II. Stoning – Trends

11. Despite a 2002 moratorium on stoning declared by the Iranian Head of the Judiciary, the sentence continues to be handed out for a wide variety of convictions, and remains technically mandatory for cases of “adultery while married.” Stoning is widely recognized as a form of torture, a violation of the International Covenant on Civil and Political Rights (ICCPR), and a violation of the international prohibition on cruel, inhuman, or degrading treatment or punishment. While the new Iranian Penal Code appears to omit reference to stoning, judges are still required to pass sentences in accordance with their understanding of Islamic law, thereby potentially nullifying any apparent shift in policy. Moreover, in January 2009, the Spokesperson for the Judiciary stated that the 2002 directive to judges on the moratorium had no legal weight and that it could be ignored.[5]
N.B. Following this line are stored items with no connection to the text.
-- ==== Sys2Proof/Laws/Sequencer.lean ====
section
/-!
SUPPORT. The sequencer's run: when it stops, how runs compose, an induction over a run, what one step can do whatever the
pin port and the host do, and what each step does when nothing disturbs it.
-/

namespace Sys2Proof.Machine

/-! ## Runs -/

theorem runSeq_stopped {s : State} (h : s.stopped = true) (n : Nat) : runSeq n s = s := by
  cases n <;> simp [runSeq, h]

theorem runSeq_succ {s : State} (h : s.stopped = false) (n : Nat) :
    runSeq (n + 1) s = runSeq n (seqStep s) := by
  simp [runSeq, h]

/-- A property that every step keeps holds at the end of a run. -/
theorem runSeq_induct (P : State → Prop) (hstep : ∀ s, s.stopped = false → P s → P (seqStep s)) (n : Nat) :
    ∀ s, P s → P (runSeq n s) := by
  induction n with
  | zero => intro s h; exact h
  | succ n ih =>
    intro s h
    by_cases hs : s.stopped = true
    · rwa [runSeq_stopped hs]
    · rw [runSeq_succ (by simpa using hs)]
      exact ih _ (hstep s (by simpa using hs) h)

/-- A run that has stopped stays where it is with more steps allowed. -/
theorem runSeq_more {n : Nat} : ∀ {s : State}, (runSeq n s).stopped = true → ∀ k, runSeq (n + k) s = runSeq n s := by
  induction n with
  | zero =>
    intro s h k
    have h' : s.stopped = true := h
    simp [runSeq, runSeq_stopped h']
  | succ n ih =>
    intro s h k
    by_cases hs : s.stopped = true
    · rw [runSeq_stopped hs, runSeq_stopped hs]
    · have hs' : s.stopped = false := by simpa using hs
      rw [runSeq_succ hs'] at h ⊢
      rw [show n + 1 + k = (n + k) + 1 by omega, runSeq_succ hs']
      exact ih h k

/-! ## Where a run stops -/

theorem stopped_cases {s : State} (h : s.stopped = true) : s.seq = .idle ∨ s.seq = .run [] ∨ s.held = true := by
  unfold State.stopped at h
  unfold State.held
  split at h <;> rename_i heq <;> simp_all

theorem stopped_idle {s : State} (h : s.seq = .idle) : s.stopped = true := by
  unfold State.stopped; rw [h]

/-- A running engine has a step to take: it is held only at a request issued before. -/
theorem stopped_run {s : State} {m : Micro} {rest : List Micro} (h : s.seq = .run (m :: rest)) : s.stopped = false := by
  unfold State.stopped; rw [h]

/-- Held: a request has been issued that is never answered. -/
theorem held_iff {s : State} : s.held = true ↔ ∃ r rest, s.seq = .await r rest := by
  unfold State.held
  cases s.seq <;> simp

/-- A held engine is busy. -/
theorem busy_await {s : State} {r : PinReq} {rest : List Micro} (h : s.seq = .await r rest) : s.busy = true := by
  unfold State.busy; rw [h]

theorem busy_run {s : State} {l : List Micro} (h : s.seq = .run l) : s.busy = true := by
  unfold State.busy; rw [h]

theorem busy_idle {s : State} (h : s.seq = .idle) : s.busy = false := by
  unfold State.busy; rw [h]

theorem not_stopped_run {s : State} (h : s.stopped = false) : ∃ m rest, s.seq = .run (m :: rest) := by
  unfold State.stopped at h
  split at h <;> try cases h
  exact ⟨_, _, ‹_›⟩

/-! ## Whether a request is answered -/

/-- WAIT_HIGH needs no answer, and any request has one while there are draws. -/
theorem answers_of {s : State} {q : PinReq} (h : q = .waitHigh ∨ s.port.draws ≠ []) : s.answers q = true := by
  unfold State.answers
  rcases h with rfl | h
  · rfl
  · cases hd : s.port.draws <;> simp_all

/-- A request that is never answered: not WAIT_HIGH, and no draw is left. -/
theorem answers_false {s : State} {q : PinReq} : s.answers q = false ↔ q ≠ .waitHigh ∧ s.port.draws = [] := by
  unfold State.answers
  cases q <;> cases s.port.draws <;> simp [PinReq.needsAnswer]

/-! ## One step, whatever the pin port and the host do -/

/-- The one step of a running command: a block reset abandons the command; or, from a state t in which only the
host's accesses have moved, a request takes its answer, a wait passes, an act runs, or the command ends; or a request is
issued that is never answered. -/
inductive StepTo (s : State) (m : Micro) (rest : List Micro) : State → Prop where
  | reset (t : State) (r : Nat) (h : { s with port := t.port }.accessEffect t)
      (hd : t.port.draws = s.port.draws ∨ t.port.draws = s.port.draws.tail)
      (ht : t.port.trace = s.port.trace) : StepTo s m rest (t.resetNow r)
  | pin (t : State) (q : PinReq) (w : Nat) (hm : m = .pin q)
      (h : { s with port := { s.port with draws := s.port.draws.tail } }.accessEffect t) :
      StepTo s m rest
        ((t.mapHid fun h => { h with tmr := if q = .waitHigh then w else h.tmr }).takeAnswer q
          (s.nextDraw.answer s.cfg s.hid.drv q) rest)
  | silent (q : PinReq) (hm : m = .pin q) (hq : q ≠ .waitHigh) (hd : s.port.draws = []) :
      StepTo s m rest (s.awaitAnswer q rest)
  | wait (t : State) (us : Nat) (hm : m = .wait us) (h : s.accessEffect t) :
      StepTo s m rest
        { (t.mapHid fun h => { h with tmr := usCycles s.cfg us }).log (.wait us) with seq := .run rest }
  | act (a : Act) (hm : m = .act a) : StepTo s m rest (s.runAct a rest)
  | finish (t : State) (c : Commit) (hm : m = .finish c) (h : s.accessEffect t) :
      StepTo s m rest (t.endFinish c)
  | raise (t : State) (e : CmdError) (hm : m = .raise e) (h : s.accessEffect t) :
      StepTo s m rest (t.endRaise e)

theorem seqStep_cases {s : State} {m : Micro} {rest : List Micro} (hs : s.seq = .run (m :: rest)) :
    StepTo s m rest (seqStep s) := by
  have hb : s.busy = true := busy_run hs
  unfold seqStep
  rw [hs]
  cases m with
  | pin q =>
    by_cases ha : s.answers q = true
    case neg =>
      have ha' : s.answers q = false := by simpa using ha
      obtain ⟨hq, hd⟩ := answers_false.1 ha'
      simp only [State.pinStep, ha', Bool.false_eq_true, if_false]
      exact .silent q rfl hq hd
    simp only [State.pinStep, ha, if_true, State.answeredStep]
    have hb' : ({ s with port := { s.port with draws := s.port.draws.tail } } : State).busy = true := hb
    rcases afterCycles_cases hb' _ _ with ⟨t, r, h, e⟩ | ⟨t, h, _, e⟩
    · rw [e]
      refine .reset t r ?_ (.inr ?_) ?_
      · exact ⟨h.seq, h.hid, rfl, h.resets, h.cfg, h.locked, h.done⟩
      · rw [h.port]
      · rw [h.port]
    · rw [e]
      exact .pin t q _ rfl h
  | wait us =>
    simp only [State.waitStep]
    rcases afterCycles_cases hb _ _ with ⟨t, r, h, e⟩ | ⟨t, h, _, e⟩
    · rw [e]
      exact .reset t r ⟨h.seq, h.hid, rfl, h.resets, h.cfg, h.locked, h.done⟩ (.inl (by rw [h.port])) (by rw [h.port])
    · rw [e]
      exact .wait t us rfl h
  | act a => exact .act a rfl
  | finish c =>
    rcases afterCycles_cases hb endCycles (fun t => t.endFinish c) with ⟨t, r, h, e⟩ | ⟨t, h, _, e⟩
    · simp only [e]
      exact .reset t r ⟨h.seq, h.hid, rfl, h.resets, h.cfg, h.locked, h.done⟩ (.inl (by rw [h.port])) (by rw [h.port])
    · simp only [e]
      exact .finish t c rfl h
  | raise x =>
    rcases afterCycles_cases hb endCycles (fun t => t.endRaise x) with ⟨t, r, h, e⟩ | ⟨t, h, _, e⟩
    · simp only [e]
      exact .reset t r ⟨h.seq, h.hid, rfl, h.resets, h.cfg, h.locked, h.done⟩ (.inl (by rw [h.port])) (by rw [h.port])
    · simp only [e]
      exact .raise t x rfl h

end Sys2Proof.Machine
end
II.a. Updates on Previously-Reported Stoning Cases

12. Ten of the 15 individuals listed as “believed to be at risk of death by stoning” in Amnesty International’s 2010 Report: Iran: Executions by Stoning, appear to remain at risk of this punishment. Two of the individuals, Mr. Rahim Mohammadi and someone identified only as M. Kh.,” appear to have been executed by hanging instead of stoning. The sentences of another two people, Mrs. Maryam Ghorbanzadeh and Mrs. Sakineh Mohammadi Ashtiani, were converted from stoning to hanging but appear to not yet have been carried out. The sentence of Mrs. Azer Bageri, who was a minor when sentenced, appears to have been changed to flogging.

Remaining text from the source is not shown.